- _Records provided_:

/-- The nonce that a HELLO names, and what it is signed over. -/
def helloNonce (q : EdjorRequest) : List Byte := (q.body.drop 8).take 32

/-- The nonce is one of the source's, at most 10 s old. -/
def HelloFresh (s : State) (q : EdjorRequest) : Prop := ∃ n ∈ s.mgmt.nonces, n.value = helloNonce q ∧ n.source = q.source ∧ s.nsSince n.since ≤ 10 * 10 ^ 9

/-- The master's key has signed. -/
def HelloSigned (q : EdjorRequest) : Prop := ∃ key, Config.masterKey (field q.body 0 8) = some key ∧
  Config.signed key (textBytes "EDJH" ++ helloNonce q ++ natBytes 8 (field q.body 0 8)) (q.body.drop 40) = true

/-- The state in which the nonce is used up. -/
def State.nonceUsed : State := { s with mgmt := { s.mgmt with nonces := s.mgmt.nonces.filter (fun n => n.value != helloNonce q) } }

/-- The session that a HELLO opens. -/
def newSession (q : EdjorRequest) : Session := { master := field q.body 0 8, port := q.port, top := 0, stored := [], claim := none, evSeq := 1 }

/-- The state with the session open. -/
def State.sessionOpened : State :=
  { s.nonceUsed q with mgmt := { (s.nonceUsed q).mgmt with
    sessions := Tbl.put s.mgmt.sessions s.mgmt.nextSess (newSession q), nextSess := s.mgmt.nextSess + 1 } }.say
      (.edjor q.port 0x01 s.mgmt.nextSess q.seq.toNat stOK (natBytes 8 s.mgmt.nextSess))

/-- The tests of HELLO as the model makes them. -/
def helloGood (s : State) (q : EdjorRequest) : Bool :=
  s.mgmt.nonces.any (fun n => n.value == helloNonce q && n.source == q.source && decide (s.nsSince n.since ≤ 10 * 10 ^ 9)) &&
  (match Config.masterKey (field q.body 0 8) with
   | some key => Config.signed key (textBytes "EDJH" ++ helloNonce q ++ natBytes 8 (field q.body 0 8)) (q.body.drop 40)
   | none => false)

theorem helloGood_iff : helloGood s q = true ↔ HelloFresh s q ∧ HelloSigned q := by
  rw [helloGood, Bool.and_eq_true]
  refine and_congr ?fresh ?signed
  case fresh => simp [HelloFresh, and_assoc]
  case signed =>
    unfold HelloSigned
    cases Config.masterKey (field q.body 0 8) <;> simp

theorem State.hello_eq : s.hello q = if helloGood s q then s.sessionOpened q else (s.nonceUsed q).say (.edjor q.port 0x01 0 q.seq.toNat stAUTH []) := by
  by_cases hgood : helloGood s q = true
  · rw [if_pos hgood]
    exact if_neg (by rw [Bool.not_eq_true', Bool.not_eq_false]; exact hgood)
  · rw [if_neg hgood]
    exact if_pos (by rw [Bool.not_eq_true']; exact Bool.not_eq_true _ ▸ hgood)

theorem State.nonceUsed_none : ∀ n ∈ (s.nonceUsed q).mgmt.nonces, n.value ≠ helloNonce q := fun n hn => by simpa using (List.mem_filter.1 hn).2

end hello

/-- NONCE and HELLO. -/
theorem sessionsOpen : Claims.sessionsOpen := by
  refine fun s q => ⟨execNonce_keeps s q, ?_⟩
  dsimp only
  refine ⟨_, congrArg Host.Outcome.next (s.hello_eq q), ?_⟩
  by_cases hgood : helloGood s q = true
  · obtain ⟨fresh, signed⟩ := (helloGood_iff s q).1 hgood
    rw [if_pos hgood]
    exact ⟨⟨rfl, rfl⟩, s.nonceUsed_none q, .inl ⟨fresh, signed, rfl, rfl, newSession q, Tbl.find_put_same .., rfl, rfl, rfl, rfl⟩⟩
  · rw [if_neg hgood]
    exact ⟨⟨rfl, rfl⟩, s.nonceUsed_none q, .inr ⟨fun h => hgood ((helloGood_iff s q).2 h), rfl, rfl⟩⟩

/-! ## Requests of any session (R441 to R443) -/

/-- The state in which a request of a session acts: the session has its port and number. -/
def State.asked (s : State) (q : EdjorRequest) (x : Session) : State :=
  { s with mgmt := { s.mgmt with sessions := Tbl.put s.mgmt.sessions q.session.toNat { x with port := q.port, top := q.seq.toNat } } }

theorem State.asked_answerable (s : State) (q : EdjorRequest) (x : Session) : (s.asked q x).Answerable q := ⟨_, Tbl.find_put_same .., rfl⟩

/-- A request of a session that may ask acts. -/
theorem asks_request {s : State} {q : EdjorRequest} (h : Asks s q) {early : Bool} (hon : s.ready = true ∨ early = true) (op : Nat) (act : State → Verdict) :
    ∃ x, Tbl.find s.mgmt.sessions q.session.toNat = some x ∧ s.request q op false early act = (act (s.asked q x)).close q op := by
  obtain ⟨hlapse, x, hx, htop⟩ := h
  refine ⟨x, hx, ?_⟩
  have stays : s.lapse = s := s.lapse_not (by simp [hlapse])
  have open_ : ¬(false && s.mgmt.owner != some q.session.toNat) = true := by simp
  have runs : ¬(!s.ready && !early) = true := by rcases hon with hon | hon <;> simp [hon]
  unfold State.request
  dsimp only
  rw [stays, hx]
  dsimp only
  rw [if_neg (Nat.not_le.2 htop), if_neg open_, if_neg runs, if_neg Bool.false_ne_true]
  rfl

/-- Two tables list the same sessions with the same claims. -/
def SameClaims (t u : Tbl Session) : Prop := ∀ j, (Tbl.find u j).map Session.claim = (Tbl.find t j).map Session.claim

/-- An answer changes no claim. -/
theorem State.reply_claims {s : State} {q : EdjorRequest} (h : s.Answerable q) (op status : Nat) (payload : List Byte) :
    ∃ sessions, s.reply q.session.toNat q.seq.toNat op status payload =
      s.answered sessions (.edjor q.port op q.session.toNat q.seq.toNat status payload :: s.mgmt.out) ∧ SameClaims s.mgmt.sessions sessions := by
  obtain ⟨sessions, hreply⟩ := State.reply_answered h op status payload
  refine ⟨sessions, hreply, fun j => ?_⟩
  obtain ⟨x, hx, -⟩ := h
  have stored : sessions = (s.reply q.session.toNat q.seq.toNat op status payload).mgmt.sessions := by rw [hreply]; rfl
  rw [stored, State.reply, hx]
  dsimp only
  by_cases hj : j = q.session.toNat
  · subst hj
    simp [State.say, hx]
  · simp [State.say, Tbl.find_put_ne _ _ _ _ hj]

section asks

variable {s : State} {q : EdjorRequest} {i : Instr} {op status : Nat} (payload : List Byte) {act : State → Verdict} {P : State → List Byte → Prop}

/-- A request that is answered at once: what holds of the state it leaves, however its answer is kept and leaves, holds at the end. -/
theorem answers_of_asks {early : Bool} (h : Asks s q) (hon : s.ready = true ∨ early = true) (hexec : exec i s = .next (s.request q op false early act))
    (hact : ∀ x, Tbl.find s.mgmt.sessions q.session.toNat = some x → ∃ t, act (s.asked q x) = .answer t status payload ∧ t.Answerable q ∧
      ∀ sessions out, SameClaims t.mgmt.sessions sessions → P (t.answered sessions out) payload) : Answers s q i op status P := by
  obtain ⟨x, hx, hreq⟩ := asks_request h hon op act
  obtain ⟨t, ht, hans, hP⟩ := hact x hx
  obtain ⟨sessions, hreply, claims⟩ := State.reply_claims hans op status payload
  rw [ht] at hreq
  exact ⟨_, payload, _, hexec.trans (congrArg _ (hreq.trans hreply)), rfl, hP _ _ claims⟩

end asks

/-- A request that only reports. -/
theorem asked_onlyManages {s : State} {q : EdjorRequest} {x : Session} (sessions : Tbl Session) (out : List Message) :
    OnlyManages s ((s.asked q x).answered sessions out) := ⟨rfl, rfl⟩

/-! ## Reports (R405, R411, R445, R446, R449) -/

/-- Hearing a session changes no master. -/
theorem State.masterOf_asked {s : State} {q : EdjorRequest} {x : Session} (hx : Tbl.find s.mgmt.sessions q.session.toNat = some x) (id : Nat) :
    (s.asked q x).masterOf id = s.masterOf id := by
  unfold State.masterOf State.asked
  dsimp only
  by_cases hid : id = q.session.toNat
  · subst hid
    rw [Tbl.find_put_same, hx]
  · rw [Tbl.find_put_ne _ _ _ _ hid]

theorem State.statusBlock_asked {s : State} {q : EdjorRequest} {x : Session} (hx : Tbl.find s.mgmt.sessions q.session.toNat = some x) :
    (s.asked q x).statusBlock = s.statusBlock := by
  unfold State.statusBlock
  simp only [State.masterOf_asked hx]
  rfl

- _To do_: Beginning with the top line of the data above, output every line exactly until the one that contains "10 s old. -/", and include that one too.

- _Output of the task_:
/-- The nonce that a HELLO names, and what it is signed over. -/
def helloNonce (q : EdjorRequest) : List Byte := (q.body.drop 8).take 32

/-- The nonce is one of the source's, at most 10 s old. -/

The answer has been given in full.